Examples that hints on tyrannical undertakings are countless. I will not talk about Chakwera’s defence when he was called out by the BBC for hiring his daughter or son in law to accompany him to a virtual conference in the United Kingdom. Just watch that BBC clip again. Tyrants!!
As for his religious belief, Aristotle captures it even more vividly: “A tyrant should appear to be particularly earnest in the service of the gods; for if men think that a ruler is religious and reverent, they are less afraid of suffering injustice at his hands, and are less disposed to conspire against him, believing that he has the gods fighting on his side”. There is a reason he travelled across the country attending services and issuing public sermons, whether on the drought or any crisis requiring decisive action.
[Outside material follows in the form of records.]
-- ==== Sys2Proof/Machine/Dispatch.lean ====
section
/-!
DEFINITION. One arm per constructor of `Instr`.
-/

namespace Sys2Proof.Machine
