-- ==== Sys2Proof/Machine/Step.lean ====
section
/-!
DEFINITION. One step of the machine: waits that are over end, then one move is made — the schedule's next, or else the first
event that can happen, or else an issue slot — and a cycle passes (log 1). Last, `withFetchWord` places one instruction where
the next step issues it.
-/

namespace Sys2Proof.Machine

/-- Whether a schedule may name an event: the words and the traps in place of a word belong to an issue slot. -/
def schedulable (i : Instr) : Bool :=
  !i.isWord && match i with
    | .woundTrap | .illegalInstruction _ | .instructionFetchFault => false
    | _ => true

/-- The state in which a step makes its move. -/
def State.begin (s : State) : State := { s.wakeAll with steps := s.steps + 1, issuing := none }

/-- The move of a step. An error that an access has found is reported next, and a wall's watchdog expires at the latest 1,024
counted cycles past the budget, whatever the schedule names (R109, R449). -/
def State.move (s : State) : Out :=
  match s.overdue with
  | some i => exec i s
  | none =>
  match s.sched with
  | .progress op :: rest => State.act { s with sched := rest } fun s => s.engineStep op
  | .event i :: rest => if schedulable i then exec i { s with sched := rest } else State.act { s with sched := rest } id
  | .issue core quad :: rest => State.issueAt { s with sched := rest } core quad
  | [] =>
    match s.defaultEvent with
    | some i => exec i s
    | none =>
      match s.defaultQuad with
      | some q => s.issueAt q.1 q.2
      | none => s.act id

/-- A move ends: no fragment is ISSUING, and a cycle passes. -/
def State.finish (s : State) : State := { s.tick with issuing := none }

def step (s : State) : Host.Outcome State Fault Refusal :=
  match s.begin.move with
  | .next t => .next t.finish
  | .fault r => .fault r
  | .refused r => .refused r

/-! Placing an instruction. -/

/-- The physical page, virtual address and course of a placed program. -/
def placedPa : Nat := 0x10000
def placedPc : Dword := 0x40000000

/-- A context, a wall of one course of width 16 on core 0, and the translation of its code page. -/
def placedCtx : Ctx :=
  { root := 0, tvec := 0x40000100, spill := 0, fqdesc := 0, report := 0, counters := 0, parts := 1, vec := 0, nexp := 0,
    nframe := 0, framelog := 0, arena := 0 }
def placedWall : Wall :=
  { ctx := 0, grid := 0, index := 0, prio := 7, part := 0, core := 0, twin := false, courses := 1, width := 16, cap := 256,
    ztiles := 8, win := 65536 }
def placedFrag : Frag := { pc := placedPc, lanes := 0xFFFF, reserved := true }
def placedCourse : Course :=
  { core := 0, slot := 0, gen := 0, age := 0, ctx := 0, grid := 0, index := 0, width := 16, cap := 256, entry := placedPc,
    stack := 0, tvec := 0x40000100, frags := [(0, placedFrag)] }
def placedTlb : Tlb := { ctx := 0, va := 0x40000000, size := 65536, loc := placedPa, w := true, x := true, efmt := 31 }

/-- The state with an instruction where the next step issues it: a device that is ready, with the placed course alone on core
0, whose next issue slot comes first (log 15). -/
def State.withFetchWord (s : State) (_nbits w : Nat) : State :=
  { s with
    sched := [.issue 0 0], ready := true, ctxs := [(0, placedCtx)], walls := [(0, placedWall)], courses := [(0, placedCourse)],
    ops := [], stores := [], writes := [], lineTag := [], marks := [], found := [], efmt := [], windows := []
    cores := [(0, { split := 1, tlb := [placedTlb] })]
    mem := retireMem s.mem (cellsAt placedPa (natLe 4 w)) }

end Sys2Proof.Machine
end

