-- ==== Sys2Proof/Certificates/Slice0/Obligations.lean ====
section
/-!
DEFINITION. The statements for the provers, with the words they are said in. `Issues s i e` says that the fragment of `e`
issues `i` in `s` and that the first checks of every instruction pass; `Gives s i t` says that `exec` answers the next state
`t`, in which writes that every island has applied have become plain memory (`State.settle`, which by `SettleIsInvisible`
changes no byte that an island reads). Where a claim says that `exec` gives a state as a change of `s`, everything the change
does not name is as it was: the claim is its own frame.
-/

namespace Sys2Proof.Claims

open Sys2Proof.Machine

/-- The fragment of `e` is the issuing fragment of `s`, and the checks that come first in every instruction pass for `i`: the
checks at issue of R124, the register cap (R118) and the tiles (R288). -/
structure Issues (s : State) (i : Instr) (e : Env) : Prop where
  issuer : s.issuer? = some e
  width : i.issueLegal e.c.width = true
  cap : capBad i e = none
  tile : tileBad i e.w = none

/-- `exec` answers the next state: the change `t` of `s`, with the writes retired that every island has applied. -/
def Gives (s : State) (i : Instr) (t : State) : Prop := exec i s = .next (s.settle t)

/-- The instruction changes the state as `f` says; nothing else changes. -/
def Runs (s : State) (i : Instr) (e : Env) (f : State → State) : Prop := Issues s i e → Gives s i (f s)

/-- The instruction writes x to sD and goes on at the next word; nothing else changes. -/
def WritesS (s : State) (i : Instr) (e : Env) (d : Reg) (x : Dword) : Prop :=
  Runs s i e fun s => (s.setS e d x).advance e

/-- The instruction writes `g l` to vD of each lane l of F and goes on at the next word; nothing else changes. -/
def WritesV (s : State) (i : Instr) (e : Env) (d : Reg) (g : Nat → Word) : Prop :=
  Runs s i e fun s => (s.putV e d fun l => some (g l)).advance e

/-- The same of the pair vD, vD + 1. -/
def WritesVP (s : State) (i : Instr) (e : Env) (d : Reg) (g : Nat → Dword) : Prop :=
  Runs s i e fun s => (s.putVP e d fun l => some (g l)).advance e

/-- The instruction writes `g l` to qD of each lane l of F and goes on at the next word; nothing else changes. -/
def WritesQ (s : State) (i : Instr) (e : Env) (d : Reg) (g : Nat → Trit) : Prop :=
  Runs s i e fun s => (s.putQ e d.toNat g).advance e

/-! Integer results as the manual's tables give them (R52 to R54). -/

def i64Absent : Dword := 0x8000000000000000
def i32Absent : Word := 0x80000000
def i16Absent : Half := 0x8000

/-- Saturation to a range (R53). -/
def clamp (lo hi x : Int) : Int := max lo (min hi x)

def satI64 (x : Int) : Dword := BitVec.ofInt 64 (clamp (-(2 ^ 63 - 1)) (2 ^ 63 - 1) x)
def satN64 (x : Int) : Dword := BitVec.ofInt 64 (clamp 0 (2 ^ 64 - 2) x)
def satI32 (x : Int) : Word := BitVec.ofInt 32 (clamp (-(2 ^ 31 - 1)) (2 ^ 31 - 1) x)
def satN32 (x : Int) : Word := BitVec.ofInt 32 (clamp 0 (2 ^ 32 - 2) x)
def satI16 (x : Int) : Half := BitVec.ofInt 16 (clamp (-32767) 32767 x)

/-- An operation in i64: an absent operand gives absent (R59), and the exact result saturates. -/
def onI64 (op : Int → Int → Int) (x y : Dword) : Dword :=
  if x = i64Absent ∨ y = i64Absent then i64Absent else satI64 (op x.toInt y.toInt)
def onN64 (op : Int → Int → Int) (x y : Dword) : Dword :=
  if x = BitVec.allOnes 64 ∨ y = BitVec.allOnes 64 then BitVec.allOnes 64 else satN64 (op x.toNat y.toNat)
def onI32 (op : Int → Int → Int) (x y : Word) : Word :=
  if x = i32Absent ∨ y = i32Absent then i32Absent else satI32 (op x.toInt y.toInt)
def onN32 (op : Int → Int → Int) (x y : Word) : Word :=
  if x = BitVec.allOnes 32 ∨ y = BitVec.allOnes 32 then BitVec.allOnes 32 else satN32 (op x.toNat y.toNat)
def onI16 (op : Int → Int → Int) (x y : Half) : Half :=
  if x = i16Absent ∨ y = i16Absent then i16Absent else satI16 (op x.toInt y.toInt)

/-- Element 0 in bits [15:0], element 1 in bits [31:16] (R44). -/
def lo16 (x : Word) : Half := x.extractLsb' 0 16
def hi16 (x : Word) : Half := x.extractLsb' 16 16
def both16 (op : Half → Half → Half) (x y : Word) : Word := op (hi16 x) (hi16 y) ++ op (lo16 x) (lo16 y)

/-- The quotient of R53 in a format with the given range. -/
def quotient (lo hi x y : Int) : Int :=
  if y = 0 then (if 0 < x then hi else if x < 0 then lo else 0) else x.tdiv y

/-- The remainder of R53: x for a division by 0, else x − quotient × y. -/
def remainder (x y : Int) : Int := if y = 0 then x else x - x.tdiv y * y

/-- A comparison of two integers (R58): unknown where either is absent. -/
def compareI (c : ICond) (x y : Option Int) : Trit :=
  match x, y with
  | some a, some b => .ofBool (match c with
    | .eq => a = b
    | .ne => a ≠ b
    | .lt => a < b
    | .le => a ≤ b
    | .gt => b < a
    | .ge => b ≤ a)
  | _, _ => .u

/-- The value of a pattern, none where it is absent (R52). -/
def valI64 (x : Dword) : Option Int := if x = i64Absent then none else some x.toInt
def valN64 (x : Dword) : Option Int := if x = BitVec.allOnes 64 then none else some x.toNat
def valI32 (x : Word) : Option Int := if x = i32Absent then none else some x.toInt
def valN32 (x : Word) : Option Int := if x = BitVec.allOnes 32 then none else some x.toNat

/-- The condition of a two-bit condition field (R121). -/
def cond4 : Cond → ICond
  | .eq => .eq
  | .ne => .ne
  | .lt => .lt
  | .le => .le

/-! The vector forms: one word of a lane in a type (R52 to R54, R214). -/

/-- A typed operation of two operands under i32, n32 or, element by element, i16 (R218). -/
def onVec (ty : VTy) (op : Int → Int → Int) (x y : Word) : Word :=
  match ty with
  | .i32 => onI32 op x y
  | .n32 => onN32 op x y
  | .i16 => both16 (onI16 op) x y
  | .b32 => BitVec.ofInt 32 (op x.toNat y.toNat)
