-- ==== Sys2Proof/Laws/Bound.lean ====
section
/-!
SUPPORT. What the checks on bound regions, marks and earlier accesses do where there is nothing to meet: they run their body.
-/

set_option Elab.async false

namespace Sys2Proof.Machine

variable {s : State} {e : Env} {w : Wall}

theorem regionOf_unbound (h : w.regions = []) (o : Nat) : w.regionOf o = none := by
  simp [Wall.regionOf, h]

theorem boundVas_unbound (h : w.regions = []) (offs : List Nat) : w.boundVas offs = [] := by
  simp [Wall.boundVas, regionOf_unbound h]

theorem boundOr_unbound (h : e.w.regions = []) (whole : Bool) (offs : List (Nat × Nat)) (body : State → State) :
    s.boundOr e whole offs body = body s := by
  simp [State.boundOr, h]

theorem recordAt_unbound (h : e.w.regions = []) (off : Nat) (body : State → State) : s.recordAt e off body = body s :=
  boundOr_unbound h ..

theorem markedIn_nil : s.markedIn [] = none := by simp [State.markedIn]

theorem boundFail_unbound (h : w.regions = []) (offs : List Nat) : s.boundFail w offs = none := by
  simp [State.boundFail, boundVas_unbound h, markedIn_nil]

theorem unmarkedOr_of_none {ctx : Nat} {locs : List Nat} {body : State → State} (h : s.markedIn locs = none) :
    s.unmarkedOr ctx locs body = body s := by
  simp [State.unmarkedOr, h]

/-- Where the course has no access to the bytes, a replay has nothing to complete first. -/
theorem finishBefore_idle {uid bound : Nat} {locs : List Nat} (h : s.courseBusy uid locs = []) :
    s.finishBefore uid bound locs = s := by
  simp [State.finishBefore, h]

/-- Writing stash bytes of a wall without bound regions leaves memory and the writes in flight as they are. -/
theorem stashPut_unbound {age : Nat} {cells : List (Nat × Byte)} {put : State → List (Nat × Byte) → Nat → State}
    (hw : s.wall? age = some w) (h : w.regions = []) : ∃ f, s.stashPut age cells put = s.updWall age f := by
  have t : ∀ o, w.target o = .stash o := fun o => by simp [Wall.target, regionOf_unbound h]
  have n : (cells.filterMap fun _ => (none : Option (Nat × Nat × Byte))) = [] := by simp
  simp only [State.stashPut, hw, t, n, List.map_nil]
  exact ⟨_, rfl⟩

end Sys2Proof.Machine
end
He invoked God in place of governance. Chakwera followed to the letter Aristotle’s teachings on how to be tyrant.
Such tyrannical dispassion made it possible for acts of terror by armed wings or hired mercenaries to be carried out without fear of the law. Whether the ones arrested were hired mercenaries or part of the armed wing is yet to be established. But what is evident, however, is that their acts tick several boxes on acts of terror in our laws, and the UN’s convention on this topic.
It is against this background that I believe charges relating to terrorism must be prepared and brought against them. Let the law they trampled upon fall on them with the weight of a ton of brick to serve as a lesson that no act of terrorism must ever be permitted within Malawi.